A year after Article 50 was triggered, and a year before the UK is due to leave the EU, many are asking "How will Brexit impact me and my family?". EU nationals living in the UK, or UK citizens who have family and friends in this situation, are particularly concerned, but there is wider uncertainty about the future of the country, and what Brexit will mean for business, trade, travel and freedom of movement for people and their children.
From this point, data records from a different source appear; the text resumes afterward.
-- ==== Sys2Proof/Machine/Ring.lean ====
section
/-! DEFINITION. The ring of bents and the crossbar: PASS, MOVE and WAKE (R47 to R73, R313, R436), the segments and slots of a
die (R79 to R88), and the events of its bents and routers. -/

namespace Sys2Proof.Machine

/-! ## Operand pairs (R50) -/

/-- Stationary and streamed block formats of a PAIR code and the columns of a block sum; none for H16 (R50). -/
def pairFormats (pair : Nat) : Option (BlockFmt × BlockFmt × Nat) :=
  match pair with
  | 0 => some (.a8, .a8, 32)
  | 1 => some (.a8, .g8, 32)
  | 2 => some (.g8, .a8, 32)
  | 3 => some (.a8, .a4, 16)
  | 4 => some (.a4, .a8, 16)
  | _ => none

/-- The A4 pair covers 512 elements along K (R50). -/
def pairWide (pair : Nat) : Bool := pair = 3

/-- FORMAT codes of the stationary and the streamed planks of a PAIR code (R50, R126). -/
def pairCodes (pair : Nat) : BitVec 4 × BitVec 4 :=
  match pair with
  | 0 => (0, 0)
  | 1 => (0, 1)
  | 2 => (1, 0)
  | 3 => (0, 2)
  | 4 => (2, 0)
  | _ => (3, 3)

/-! ## Loads (R51 to R55) -/

/-- Emitted rows of a train plank that hold tensor elements: its rows, or its columns where it is read turned (R55, R73). -/
def PlankRec.emitted (p : PlankRec) : Nat := if p.across then p.validCols else p.validRows

/-- Lanes of a stationary plank that hold tensor elements: its rows, or its columns where it is loaded turned (R53). -/
def PlankRec.lanes (p : PlankRec) (turned : Bool) : Nat := if turned then p.validCols else p.validRows

/-- Lines that one load cycle of 1,024 bytes carries (R52, R53). -/
def PlankRec.linesPerCycle (p : PlankRec) : Nat :=
  match p.fmt with
  | some .a4 => 8
  | some _ => 4
  | none => 2

/-- A run of `count` set bits from bit `first`. -/
def bitRun (first count : Nat) : BitVec 544 := BitVec.ofNat 544 ((2 ^ count - 1) * 2 ^ first)

/-- Lines `first` to `first + count - 1` of a plank loaded: element line l fills the cells (r, c) with (r + c) mod 256 = l, a plain
load with element (r, c), a turned one with element (c, r); line 256 + g fills scale register g of every row; `high` fills the
upper bytes of the cells and the upper registers over what the bank holds (R47, R50, R53). -/
def BankImage.load (b : BankImage) (p : PlankView) (m : Memory) (turned high : Bool) (first count : Nat) : BankImage :=
  let taken (l : Nat) : Bool := decide (first ≤ l) && decide (l < first + count)
  let cell (j : Nat) : BitVec 16 :=
    let r := j / 256
    let c := j % 256
    let old := Sparse.get (0 : BitVec 16) b.cells j
    if taken ((r + c) % 256) then
      let v := if turned then p.code m c r else p.code m r c
      if high then BitVec.ofNat 16 (old.toNat % 256 + 256 * v) else BitVec.ofNat 16 v
    else old
  let scale (j : Nat) : Byte :=
    let g := j % 32
    let k := if high then g - 16 else g
    if decide (high = decide (16 ≤ g)) && decide (k < p.plank.groups) && taken (256 + k) then
      BitVec.ofNat 8 (p.scale m k (j / 32))
    else Sparse.get (0 : Byte) b.scales j
  let rows := p.plank.lanes turned
  { cells := Sparse.entries (0 : BitVec 16) 0 ((List.range 65536).map cell)
    scales := Sparse.entries (0 : Byte) 0 ((List.range 8192).map scale)
    lines := b.lines ||| bitRun (first + if high then 272 else 0) count
    across := p.plank.across
    valid := if high then (b.valid.1, rows) else (rows, b.valid.2)
    groups := p.plank.groups }

/-- A bank is ready: every line of its plank is loaded, and of the upper plank where one has begun (R55, R57). -/
def BankImage.ready (b : BankImage) : Bool :=
  let whole := 2 ^ (256 + b.groups) - 1
  let low := b.lines.toNat % 2 ^ 272
  let high := b.lines.toNat / 2 ^ 272
  decide (low = whole) && (decide (high = 0) || decide (high = whole))

/-- A bank that is to be loaded anew: what it holds stays until lines replace it. -/
def BankImage.spent (b : BankImage) : BankImage := { b with lines := 0, valid := (0, 0) }

/-- Lines of a plank loaded into an enabled bent's load bank, at most one cycle's worth where `whole` is not said (R53, R70); a
plank that no buffer holds loads nothing. -/
def State.loadBent (s : State) (d : DieId) (bent : BentIx) (turned high : Bool) (stream : BitVec 12) (seq : Nat)
    (half : Bool) (first count : Nat) : State :=
  match (s.die d).plank stream seq half with
  | none => s
  | some p =>
    if (s.die d).bentOn bent then
      s.modBent d bent fun x => { x with loadBank := x.loadBank.load p (s.die d).loft turned high first count }
    else s

/-- Lines of a plank loaded into a feed stage's load bank, turned where its record says ACROSS (R54, R55). -/
def State.loadFeed (s : State) (b : BayId) (high : Bool) (stream : BitVec 12) (seq : Nat) (half : Bool)
    (first count : Nat) : State :=
  match (s.die b.die).plank stream seq half with
  | none => s
  | some p => s.modBay b fun y => { y with feed := { y.feed with
      loadBank := y.feed.loadBank.load p (s.die b.die).loft p.plank.across high first count } }

/-- A load of a slot brings at most 1,024 bytes of lines (R53, R55). -/
def RingDie.cycleLines (r : RingDie) (stream : BitVec 12) (seq : Nat) (half : Bool) (count : Nat) : Nat :=
  match r.plank stream seq half with
  | some p => min count p.plank.linesPerCycle
  | none => 0

/-- A bent swaps its banks; the bank that stood is to be loaded anew (R57). -/
def Bent.swap (x : Bent) : Bent := { x with live := x.loadBank, loadBank := x.live.spent }

/-- A feed stage swaps its banks (R55). -/
def FeedStage.swap (x : FeedStage) : FeedStage := { live := x.loadBank, loadBank := x.live.spent }

/-! ## Beats (R48, R61 to R64) -/

/-- A row of the train as a bent sees it: code and scale by column (R50, R55). -/
structure TrainRow where
  code  : Nat → Nat
  scale : Nat → Nat

/-- The row that a train beat carries. -/
def TrainBeat.row (x : TrainBeat) : TrainRow := { code := fun c => x.codes.getD c 0, scale := fun g => x.scales.getD g 0 }

/-- The stationary element of a lane and column, and its scale byte; columns 256 to 511 lie in the upper bytes (R47, R50, R53). -/
def BankImage.element (b : BankImage) (k : BlockFmt) (lane col : Nat) : Dyad :=
  let cell := (Sparse.get (0 : BitVec 16) b.cells (lane * 256 + col % 256)).toNat
  let group := if col < 256 then col / k.size else 16 + (col - 256) / k.size
  k.decode (Sparse.get (0 : Byte) b.scales (lane * 32 + group)).toNat (if col < 256 then cell % 256 else cell / 256)

/-- One block result: products and their sum formed exactly, scaled exactly; a zero result is +0 (R61, R62, R64). -/
def blockResult (b : BankImage) (ks kt : BlockFmt) (row : TrainRow) (lane first span : Nat) : Dyad :=
  let sum := (List.range span).foldl
    (fun acc j =>
      let c := first + j
      acc.add ((b.element ks lane c).mul (kt.decode (row.scale (c / kt.size)) (row.code c)))) Dyad.zero
  if sum.isZero then Dyad.zero else sum

/-- The blocks of a beat added into a lane's entry in ascending order, one rounding each; the count is of non-finite block
results (R62, R73). -/
def laneBlocks (b : BankImage) (ks kt : BlockFmt) (row : TrainRow) (lane span blocks : Nat) (acc : Dyad) : Dyad × Nat :=
  (List.range blocks).foldl
    (fun p j =>
      let r := blockResult b ks kt row lane (j * span) span
      (rndF32 (p.1.add r), if r.isFinite then p.2 else p.2 + 1)) (acc, 0)

/-- The H16 pair: products added one at a time in ascending K (R63). -/
def laneH16 (b : BankImage) (row : TrainRow) (lane : Nat) (acc : Dyad) : Dyad :=
  (List.range 256).foldl
    (fun acc c => fAdd acc ((decH16 (Sparse.get (0 : BitVec 16) b.cells (lane * 256 + c))).mul
      (decH16 (BitVec.ofNat 16 (row.code c))))) acc

/-- A lane's entry after a beat. -/
def laneBeat (pair : Nat) (b : BankImage) (row : TrainRow) (lane : Nat) (acc : Dyad) : Dyad × Nat :=
  match pairFormats pair with
  | some (ks, kt, span) => laneBlocks b ks kt row lane span ((if pairWide pair then 512 else 256) / span) acc
  | none => (laneH16 b row lane acc, 0)

/-- Accumulator value of a lane and entry. -/
def Bent.entryAt (x : Bent) (entry lane : Nat) : Word := Sparse.get (0 : Word) x.acc (entry * 256 + lane)

/-- A beat in a bent: one entry of all 256 lanes; the first pass over K starts at +0.0 (R48, R58). The count is of non-finite
block results. -/
def Bent.beat (x : Bent) (pair : Nat) (row : TrainRow) (entry : Nat) (firstK : Bool) : Bent × Nat :=
  let results := (List.range 256).map fun lane =>
    laneBeat pair x.live row lane (if firstK then Dyad.zero else decF32 (x.entryAt entry lane))
  ({ x with acc := Sparse.setRange (0 : Word) x.acc (entry * 256) (results.map fun r => encF32 r.1) },
   (results.map fun r => r.2).sum)

/-- Entries of a bent hold +0.0, for a product with K = 0 (R66). -/
def Bent.zeroEntries (x : Bent) (first count : Nat) : Bent :=
  { x with acc := Sparse.setRange (0 : Word) x.acc (first * 256) (List.replicate (256 * count) 0) }

/-! ## The train on the operand half (R55, R56, R70, R71) -/

/-- Stations of a ring: 16, or the 4 of a bay in QUARTER (R71). -/
def ringLength (quarter : Bool) : Nat := if quarter then 4 else 16

/-- The station after a bent in ring order, within its bay in QUARTER (R56, R71). -/
def nextStation (quarter : Bool) (b : BentIx) : BentIx :=
  if quarter then ⟨b.val / 4 * 4 + (b.val + 1) % 4, by omega⟩ else ⟨(b.val + 1) % 16, Nat.mod_lt _ (by omega)⟩

/-- The row that a feed stage's live bank puts on the ring: row `row` of its array, both planks side by side in the A4 pair (R50,
R55). -/
def BankImage.emit (b : BankImage) (pair row entry : Nat) (firstK swap : Bool) (station : BentIx) : TrainBeat :=
  let cell (c : Nat) : Nat := (Sparse.get (0 : BitVec 16) b.cells (row * 256 + c % 256)).toNat
  let wide := pairWide pair
  { pair := pair
    codes := (List.range (if wide then 512 else 256)).map fun c =>
      if wide then (if c < 256 then cell c % 256 else cell c / 256) else cell c
    scales := (List.range 32).map fun g => (Sparse.get (0 : Byte) b.scales (row * 32 + g)).toNat
    entry := entry, firstK := firstK, swap := swap, station := station, hop := 1 }

/-- A train row is used by the bent it has reached: an enabled one swaps its banks on the first row of a pass and takes the beat; a
pass-through station only forwards it (R56, R57, R70). -/
def State.useBeat (s : State) (d : DieId) (x : TrainBeat) : State :=
  if (s.die d).bentOn x.station then
    let s := if x.swap then s.modBent d x.station Bent.swap else s
    let (y, bad) := (s.bent d x.station).beat x.pair x.row x.entry x.firstK
    (s.modBent d x.station fun _ => y).countRing d 0x14 bad
  else s

/-- Rows of the train after one beat: each goes on to the next station; a row that has reached the last one has retired. -/
def movedTrain (quarter : Bool) (l : List TrainBeat) : List TrainBeat :=
  (l.filter fun x => decide (x.hop < ringLength quarter)).map fun x =>
    { x with station := nextStation quarter x.station, hop := x.hop + 1 }

/-- The operand half moves one beat, and every row is used where it arrives (R56). The first row of a run on its way to the last
station is ring fill (R73). -/
def State.hopTrain (s : State) (d : DieId) (quarter : Bool) : State :=
  let moved := movedTrain quarter (s.die d).train
  let s := s.modDie d fun r => { r with train := moved }
  moved.foldl (fun s x => s.useBeat d x) s

/-- Train beats of an emitted row, and those whose row lies at or beyond the valid rows of its plank (R50, R73). -/
def BankImage.beatCounts (b : BankImage) (pair row : Nat) : Nat × Nat :=
  let low := if b.valid.1 ≤ row then 1 else 0
  if pairWide pair then (2, low + (if b.valid.2 ≤ row then 1 else 0)) else (1, low)

/-- A feed stage emits a row at an entry bent, which is hop 1 (R55, R56, R73). -/
def State.emitRow (s : State) (b : BayId) (entryBent : BentIx) (pair row entry : Nat) (firstK swap : Bool) : State :=
  let bank := (s.bay b).feed.live
  let x := bank.emit pair row entry firstK swap entryBent
  let (beats, padding) := bank.beatCounts pair row
  let s := s.modDie b.die fun r => { ((r.count 0x10 beats).count 0x15 padding) with train := r.train ++ [x] }
  s.useBeat b.die x

/-! ## The reduction half (R60) -/

/-- The stations of a reduction in ring order from its head: the whole ring, or the head's bay (R60, R71). -/
def chainFrom (head : BentIx) (quarter : Bool) : List BentIx :=
  if quarter then (List.range 4).map fun i => ⟨head.val / 4 * 4 + (head.val % 4 + i) % 4, by omega⟩
  else (List.range 16).map fun i => ⟨(head.val + i) % 16, Nat.mod_lt _ (by omega)⟩

/-- The tail: the bent before the head in ring order (R60). -/
def tailOf (head : BentIx) (quarter : Bool) : BentIx := (chainFrom head quarter).getLastD head

/-- A lane's total along the chain: the head's partial in W40, then one rounding at each enabled bent (R60). A chain with no
enabled bent sends +0: the spec gives no total for it (DESIGN CHOICE, log entry 122). -/
def RingDie.chainTotal (r : RingDie) (head : BentIx) (quarter : Bool) (entry lane : Nat) : W40 :=
  let parts := ((chainFrom head quarter).filter fun b => r.bentOn b).map fun b =>
    encW40 (decF32 (r.bents[b].entryAt entry lane))
  match parts with
  | [] => 0
  | p :: rest => rest.foldl addW40 p

/-- The reduction of one entry into a row segment of a region at the tail's bay (R60, R102). -/
def State.reduceEntry (s : State) (d : DieId) (head : BentIx) (quarter : Bool) (entry : Nat) (region : BitVec 6)
    (row cg : Nat) : State :=
  let totals := (List.range 256).map fun lane => (s.die d).chainTotal head quarter entry lane
  let tail := tailOf head quarter
  (s.countRing d 0x13).kilnAdd ⟨d, ⟨tail.val / 4, by omega⟩⟩ (regionIx region) row cg totals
To discuss these issues, Haringey Liberal Democrats have organised a public meeting on Thursday 22 March at the Greig City Academy, to try and add clarity, with leading experts in four key areas:
Politics: Tom Brake MP: Lib Dems Brexit Spokesman
Brexit Negotiations: Tom Cole. Head of Policy at Open Britain and previously of the EU commission involved in negotiations with third parties
EU Law: Anneli Howard, barrister and former Référendaire at the European Court of Justice, she is an expert in the interaction between EU and domestic law, and
EU Citizen’s Rights: founder of Britain in Europe and New Europeans adviser, Dr Dimitrios Giannoulopoulos
The speakers agreed that there remains very worrying uncertainty about the future relationship with Europe, that there is very little time to reach an agreement and that this gravely affects the economy and people in the UK in their personal and professional relationships.
On citizens' rights, Dr Giannoulopoulos noted that there remain very important questions, starting with the logistical implications for the Home Office as a result of the need to administer the 'settled status' applications of millions of EU citizens within a very short period of time. The recent response of the Minister for Immigration, Caroline Nokes MP, to the Lords’ EU Justice Sub-Committee, that they were expecting the 'vast majority of cases to be granted' was also a reason for significant concern. Dr Giannoulopoulos observed that: The Lords' Committee was 'disappointed' and 'underwhelmed' by this response, since the 'vast majority [fell] short of a legal presumption in favour of granting settled status', which is what had previously been promised.
Dr Giannoulopoulos explained that significant uncertainy also existed in relation to:
- Appeals against decisions not to grant settled status: uncertainty, in particular, regarding the circumstances in which an appeal will not be suspensive of removal of the country;
- family reunification post Brexit;
- the fact that those who have already acquired PR are still advised by the Home Office that it will not be valid after the UK leaves the EU;
- more importantly, the fact that if someone has not been at work (e.g. because of disability or in case of parents with young children who take time out of work to look after them or those who are homeless, uregulated workers or a sex worker), they're not self-sufficient and cannot establish PR or settled status;
- or if the 5 years of residence have been interrupted by absences abroad, EU citizens have to start again, losing the ability to travel and reside abroad for more than six months until they have built the 5 year period again (thus becoming 'a prisoner in their adopted country');
- or cases where EU citizens are not able to gather the paperwork (perhaps because old documents cannot be retrieved);
- or perhaps cases where an EU citizen may have committed a minor criminal offence.
It is equally worrying that, even when where citizens have acquired PR or settled status, they won't be able to be away from the country for more than 5 years, as they would automatically lose their settled status.
Dr Giannoulopoulos revisited the argument he has previously developed, that continuing uncertainty may in itself constitute a violation of the right to private and family life (Art 8 ECHR). In further developing the argument, he explained that the existing and continuing uncertainty of EU citizens is aggravated, and must be analysed in the context of, the 'hostile environment' that migrants are increasingly facing in the UK, as illustrated, for example, by recent developments in relation to:
- the immigration exception in the Data Protection Bill;
- the ‘Right to rent’ policy whereby landlords have a duty to check the migrant tenant's right to stay;
- the power of banks to check immigration status of account holders and even freeze or close accounts;
- the recent decision by the Upper Tribunal that immigration officers do not need to comply with the Police and Criminal Evidence Act 1984 when they're conducting 'surprise raids'.
He concluded that the case for the unilateral recognition of rights, e.g. through the Green card solution supported by the New Europeans, is stronger than ever.